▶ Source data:
-- ==== Sys2Proof/Certificates/Slice0/Obligations.lean ====
section
/-! DEFINITION. The statements for the provers. Next states are written out as records, so that a statement
says what an instruction changes and, with it, all it leaves unchanged. -/

namespace Sys2Proof.Claims

open Sys2Proof.Machine

/-- `f` is a valid binary frame whose command code is `code`, whatever its reserved bytes (30_encoding.md
R61 to R64). -/
def FrameHas (c : Cfg) (code : Byte) (f : RawFrame) : Prop :=
  ∃ b : List Byte, f = .binary b ∧ b.length = 7 ∧ b[0]? = some 0xFF ∧ b[1]? = some 0x01 ∧
    b[c.cmdOffset]? = some code

/-- `f` is a text line that is the token `tok` with whitespace around it (30_encoding.md R69). -/
def LineHas (tok : List Byte) (f : RawFrame) : Prop :=
  ∃ p q : List Byte, f = .text (p ++ tok ++ q) ∧ p.all isSpace = true ∧ q.all isSpace = true

/-- `PWM_DUTY_ON` in a duty register. -/
def on (s : State) : Duty := BitVec.ofNat 8 s.cfg.pwmDutyOn

/-- Both axes stopped by `Stop` (41_motion_commands.md R105, its state and trace under each strategy). -/
def stopped (s : State) (reply : List Event) : State :=
  match s.cfg.strategy with
  | .hwPwm =>
    { s with
      az := { s.az with enabled := false }
      el := { s.el with enabled := false }
      pin := { s.pin with ind := .low }
      duty := { az := 0, el := 0 }
      lastCmd := some .stop
      trace := s.trace ++ [.dutyWrite .az 0, .dutyWrite .el 0, .pinWrite .ind .low] ++ reply }
  | .busyWait =>
    { s with
      az := { s.az with enabled := false }
      el := { s.el with enabled := false }
      pin := { s.pin with azPul := .low, elPul := .low, ind := .low }
      lastCmd := some .stop
      trace := s.trace ++ [.pinWrite .azPul .low, .pinWrite .elPul .low, .pinWrite .ind .low] ++ reply }

/-- Azimuth stopped by `StopAzOnly` (R106). -/
def stoppedAz (s : State) (reply : List Event) : State :=
  let v : Level := if s.el.enabled then .high else .low
  match s.cfg.strategy with
  | .hwPwm =>
    { s with
      az := { s.az with enabled := false }
      pin := { s.pin with ind := v }
      duty := { s.duty with az := 0 }
      lastCmd := some .stopAzOnly
      trace := s.trace ++ [.dutyWrite .az 0, .pinWrite .ind v] ++ reply }
  | .busyWait =>
    { s with
      az := { s.az with enabled := false }
      pin := { s.pin with azPul := .low, ind := v }
      lastCmd := some .stopAzOnly
      trace := s.trace ++ [.pinWrite .azPul .low, .pinWrite .ind v] ++ reply }

/-- Elevation stopped by `StopElOnly` (R107). -/
def stoppedEl (s : State) (reply : List Event) : State :=
  let v : Level := if s.az.enabled then .high else .low
  match s.cfg.strategy with
  | .hwPwm =>
    { s with
      el := { s.el with enabled := false }
      pin := { s.pin with ind := v }
      duty := { s.duty with el := 0 }
      lastCmd := some .stopElOnly
      trace := s.trace ++ [.dutyWrite .el 0, .pinWrite .ind v] ++ reply }
  | .busyWait =>
    { s with
      el := { s.el with enabled := false }
      pin := { s.pin with elPul := .low, ind := v }
      lastCmd := some .stopElOnly
      trace := s.trace ++ [.pinWrite .elPul .low, .pinWrite .ind v] ++ reply }

/-- Azimuth set running by `RotateAz(d)`, direction pin at `v` (R108, R109). -/
def ranAz (s : State) (d : Dir) (v : Level) (reply : List Event) : State :=
  match s.cfg.strategy with
  | .hwPwm =>
    { s with
      az := { s.az with direction := d, enabled := true }
      pin := { s.pin with azDir := v, ind := .high }
      duty := { s.duty with az := on s }
      lastCmd := some (.rotateAz d)
      trace := s.trace ++ [.pinWrite .azDir v, .dutyWrite .az (on s), .pinWrite .ind .high] ++ reply }
  | .busyWait =>
    { s with
      az := { s.az with direction := d, enabled := true }
      pin := { s.pin with azDir := v, ind := .high }
      lastCmd := some (.rotateAz d)
      trace := s.trace ++ [.pinWrite .azDir v, .pinWrite .ind .high] ++ reply }

/-- Elevation set running by `RotateEl(d)`, direction pin at `v` (R110, R111). -/
def ranEl (s : State) (d : Dir) (v : Level) (reply : List Event) : State :=
  match s.cfg.strategy with
  | .hwPwm =>
    { s with
      el := { s.el with direction := d, enabled := true }
      pin := { s.pin with elDir := v, ind := .high }
      duty := { s.duty with el := on s }
      lastCmd := some (.rotateEl d)
      trace := s.trace ++ [.pinWrite .elDir v, .dutyWrite .el (on s), .pinWrite .ind .high] ++ reply }
  | .busyWait =>
    { s with
      el := { s.el with direction := d, enabled := true }
      pin := { s.pin with elDir := v, ind := .high }
      lastCmd := some (.rotateEl d)
      trace := s.trace ++ [.pinWrite .elDir v, .pinWrite .ind .high] ++ reply }

/-- Both axes set running by `RotateBoth(a, e)`, direction pins at `v` and `w` (R112 to R115). -/
def ranBoth (s : State) (a e : Dir) (v w : Level) : State :=
  match s.cfg.strategy with
  | .hwPwm =>
    { s with
      az := { s.az with direction := a, enabled := true }
      el := { s.el with direction := e, enabled := true }
      pin := { s.pin with azDir := v, elDir := w, ind := .high }
      duty := { az := on s, el := on s }
      lastCmd := some (.rotateBoth a e)
      trace := s.trace ++ [.pinWrite .azDir v, .dutyWrite .az (on s), .pinWrite .elDir w,
        .dutyWrite .el (on s), .pinWrite .ind .high] }
  | .busyWait =>
    { s with
      az := { s.az with direction := a, enabled := true }
      el := { s.el with direction := e, enabled := true }
      pin := { s.pin with azDir := v, elDir := w, ind := .high }
      lastCmd := some (.rotateBoth a e)
      trace := s.trace ++ [.pinWrite .azDir v, .pinWrite .elDir w, .pinWrite .ind .high] }

/-- The line `"0000."` and its like: a four-digit echo (R104). -/
def line4 (a b c d : Byte) : Event := .resp [a, b, c, d, 0x2E]

/-- The rows of the two-axis rotates: instruction, directions, direction pin levels, code (R112 to R115). -/
def bothRows : List (Instr × Dir × Dir × Level × Level × Byte) :=
  [(.lu, .backward, .forward, .low, .high, 0x0C), (.ru, .forward, .forward, .high, .high, 0x0A),
   (.ld, .backward, .backward, .low, .low, 0x14), (.rd, .forward, .backward, .high, .low, 0x12)]

/-- The transition table of one axis (41_motion_commands.md R116): the mode after a command. -/
def modeAfter (c : Command) (ax : Axis) (m : AxisMode) : AxisMode :=
  let running : Dir → AxisMode := fun d =>
    match d with
    | .forward => .runningForward
    | .backward => .runningBackward
  match c, ax with
  | .stop, _ => .idle
  | .stopAzOnly, .az => .idle
  | .stopAzOnly, .el => m
  | .stopElOnly, .el => .idle
  | .stopElOnly, .az => m
  | .rotateAz d, .az => running d
  | .rotateAz _, .el => m
  | .rotateEl d, .el => running d
  | .rotateEl _, .az => m
  | .rotateBoth a _, .az => running a
  | .rotateBoth _ e, .el => running e
  | .queryAz, _ => m
  | .queryEl, _ => m
  | .queryBoth, _ => m
  | .unknown _, _ => m

/-- The commands that stop an axis (41_motion_commands.md R116, "Stop on ax"). -/
def stopsAxis : Command → Axis → Bool
  | .stop, _ => true
  | .stopAzOnly, ax => ax == .az
  | .stopElOnly, ax => ax == .el
  | .rotateAz _, _ | .rotateEl _, _ | .rotateBoth _ _, _ => false
  | .queryAz, _ | .queryEl, _ | .queryBoth, _ | .unknown _, _ => false

/-- The commands that name an axis at all. -/
def namesAxis : Command → Axis → Bool
  | .stop, _ | .rotateBoth _ _, _ => true
  | .stopAzOnly, ax | .rotateAz _, ax => ax == .az
  | .stopElOnly, ax | .rotateEl _, ax => ax == .el
  | .queryAz, _ | .queryEl, _ | .queryBoth, _ | .unknown _, _ => false

/-- The frame the next POLL phase takes, if it takes one. -/
def takenFrame (s : State) : Option RawFrame :=
  if s.phase = .poll ∧ (nextPoll s).disc = false then (nextPoll s).rx else none

/-- The six whitespace bytes of 30_encoding.md R69: space, tab, `0A`, `0B`, `0C`, carriage return. -/
def whitespaceBytes : List Byte := [0x20, 0x09, 0x0A, 0x0B, 0x0C, 0x0D]

/-- The echo of a `Stop` (41_motion_commands.md R104, R105): `"0000."` over text, none over binary. -/
def stopEcho (src : Format) : List Event :=
  match src with
  | .binary => []
  | .text => [line4 0x30 0x30 0x30 0x30]

/-- The reply events of a query (42_query_commands.md R121 to R123); no other command has any. -/
def queryReplies (c : Command) (s : State) : List Event :=
  let azReply : Event := .resp ([0x41, 0x5A, 0x3D] ++ dec (deg s.az.angle.toInt))
  let elReply : Event := .resp ([0x45, 0x4C, 0x3D] ++ dec (deg s.el.angle.toInt))
  match c with
  | .queryAz => [azReply]
  | .queryEl => [elReply]
  | .queryBoth => [azReply, elReply]
  | .stop | .stopAzOnly | .stopElOnly => []
  | .rotateAz _ | .rotateEl _ | .rotateBoth _ _ => []
  | .unknown _ => []

/-- `tick_pending` once the timer has expired as often as it does before this step (44_angle_accumulator.md
R150), for a step before which no reset falls. -/
def tickBeforeStep (s : State) : Bool := s.tickPending || (s.async.headD []).contains .tickFire

/-- The phase after a phase (10_state.md R22). -/
def phaseAfter : Phase → Phase
  | .poll => .pulse
  | .pulse => .tick
  | .tick => .status
  | .status => .poll

/-- The number that decimal digits spell. -/
def decValue (l : List Byte) : Nat := l.foldl (fun n b => 10 * n + (b.toNat - 0x30)) 0

/-- The value of an upper-case hexadecimal digit, `none` for another byte. -/
def hexValue? (b : Byte) : Option Nat :=
  if 0x30 ≤ b.toNat ∧ b.toNat ≤ 0x39 then some (b.toNat - 0x30)
  else if 0x41 ≤ b.toNat ∧ b.toNat ≤ 0x46 then some (b.toNat - 0x41 + 10)
  else none

/-- A word `W` with the sync bytes, the code at offset 3 and the given other bytes (00_scope.md R6). -/
def wordW (r2 code r4 r5 r6 : Byte) : Nat :=
  0xFF * 2 ^ 48 + 0x01 * 2 ^ 40 + r2.toNat * 2 ^ 32 + code.toNat * 2 ^ 24 + r4.toNat * 2 ^ 16 +
    r5.toNat * 2 ^ 8 + r6.toNat

end Sys2Proof.Claims

open Sys2Proof Sys2Proof.Machine Sys2Proof.Claims

/-! Decoding and encoding -/

/-- Decoding a frame of an instruction gives it back, under every legal configuration and whatever stands in
the reserved bytes and around a token (30_encoding.md R61, R64, R65, R69, R70). -/
def Obligations.DecodeEncodeAgree : Prop :=
  ∀ (c : Cfg) (k : Slack) (i : Instr), c.legal = true → k.wf = true →
    decode c (encodeWith c k i) = .instr i

/-- The other direction, without `BIN_QUERY`: only an instruction's frames decode to it. -/
def Obligations.DecodedFramesAreEncodings : Prop :=
  ∀ (c : Cfg) (f : RawFrame) (i : Instr), c.legal = true → c.binQuery = none →
    decode c f = .instr i → ∃ k : Slack, k.wf = true ∧ f = encodeWith c k i

/-- Frames written out from 95_test_vectors.md B1 and T1 decode to their commands. -/
def Obligations.SampleFramesDecode : Prop :=
  decode Cfg.fixed (.binary [0xFF, 0x01, 0x00, 0x02, 0x00, 0x00, 0x00]) = .instr .azf ∧
  decode Cfg.fixed (.binary [0xFF, 0x01, 0x55, 0x02, 0xAA, 0x3F, 0x99]) = .instr .azf ∧
  decode Cfg.fixed (.binary [0xFF, 0x01, 0x00, 0x00, 0x00, 0x00, 0x02]) = .instr .stop ∧
  decode Cfg.fixed (.binary [0xFF, 0x01, 0x00, 0x0C, 0x00, 0x00, 0x00]) = .instr .lu ∧
  decode Cfg.fixed (.binary [0xFF, 0x01, 0x00, 0x06, 0x00, 0x00, 0x00]) = .unknown (.code 0x06) ∧
  decode Cfg.fixed (.text [0x20, 0x20, 0x43, 0x32, 0x09]) = .instr .tC2 ∧
  decode Cfg.fixed (.text [0x53, 0x0D]) = .instr .tS ∧
  decode Cfg.fixed (.text [0x63, 0x32]) = .unknown (.token [0x63, 0x32])

/-- A word `W` of the opcode table decodes by its byte 3 alone, byte 0 most significant (00_scope.md R6,
30_encoding.md R61, R65; that a 56-bit word is a binary frame is log entry 9). -/
def Obligations.TableWordsDecodeByCode : Prop :=
  ∀ (w : Nat) (r2 code r4 r5 r6 : Byte) (i : Instr), w = wordW r2 code r4 r5 r6 →
    (decodeTableWord 56 w = some i ↔ i.src = .binary ∧ i.opcode = [code])

/-- A binary read of any other length than 7 is `FrameTooShort` with its length, and no other is
(40_decoder.md R81). -/
def Obligations.WrongLengthIsFrameTooShort : Prop :=
  ∀ (c : Cfg) (b : List Byte),
    (b.length ≠ 7 → decode c (.binary b) = .invalid .frameTooShort (.length b.length)) ∧
    (∀ n, decode c (.binary b) = .invalid .frameTooShort (.length n) → b.length ≠ 7 ∧ n = b.length)

/-- A 7-byte read with another first or second byte is `BadSyncBytes` with those bytes, whatever its code
(40_decoder.md R82), and no other frame is. -/
def Obligations.BadSyncReported : Prop :=
  ∀ (c : Cfg) (b0 b1 b2 b3 b4 b5 b6 x y : Byte),
    ((b0 ≠ 0xFF ∨ b1 ≠ 0x01) →
      decode c (.binary [b0, b1, b2, b3, b4, b5, b6]) = .invalid .badSyncBytes (.syncBytes b0 b1)) ∧
    (decode c (.binary [b0, b1, b2, b3, b4, b5, b6]) = .invalid .badSyncBytes (.syncBytes x y) →
      (b0 ≠ 0xFF ∨ b1 ≠ 0x01) ∧ x = b0 ∧ y = b1)

/-- Without `BIN_QUERY`, of the 256 codes exactly the ten mapped ones name a command; the other 246 are
`Unknown`, never a motion (30_encoding.md R66, R67). -/
def Obligations.UnmappedCodesAreUnknown : Prop :=
  (∀ (c : Cfg) (f : RawFrame) (code : Byte), c.binQuery = none → FrameHas c code f →
    code ∉ mappedCodes → decode c f = .unknown (.code code)) ∧
  (∀ (c : Cfg) (f : RawFrame) (code : Byte), c.binQuery = none → FrameHas c code f →
    code ∈ mappedCodes → ∃ i, decode c f = .instr i) ∧
  ((List.range 256).filter fun n => !mappedCodes.contains (BitVec.ofNat 8 n)).length = 246

/-- `Trim` takes off whitespace at both ends, and what is left neither begins nor ends with whitespace, so
both parts are the longest (40_decoder.md R84). Whitespace is the six bytes of 30_encoding.md R69 and no
other (the spec's G1, log entry 15). -/
def Obligations.TrimRemovesLongestWhitespace : Prop :=
  (∀ b : Byte, isSpace b = true ↔ b ∈ whitespaceBytes) ∧
  ∀ t : List Byte, ∃ p q : List Byte, t = p ++ trim t ++ q ∧ p.all isSpace = true ∧ q.all isSpace = true ∧
    (∀ b, (trim t).head? = some b → isSpace b = false) ∧
    (∀ b, (trim t).getLast? = some b → isSpace b = false) ∧
    (t.all isSpace = true → trim t = [])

▶ AIM OF THE EXERCISE: Copy out the lines above that hold the string "queryEl".

▶ OUTPUT OF THE TASK:
  | .queryEl, _ => m
  | .queryAz, _ | .queryEl, _ | .queryBoth, _ | .unknown _, _ => false
  | .queryAz, _ | .queryEl, _ | .queryBoth, _ | .unknown _, _ => false
  | .queryEl => [elReply]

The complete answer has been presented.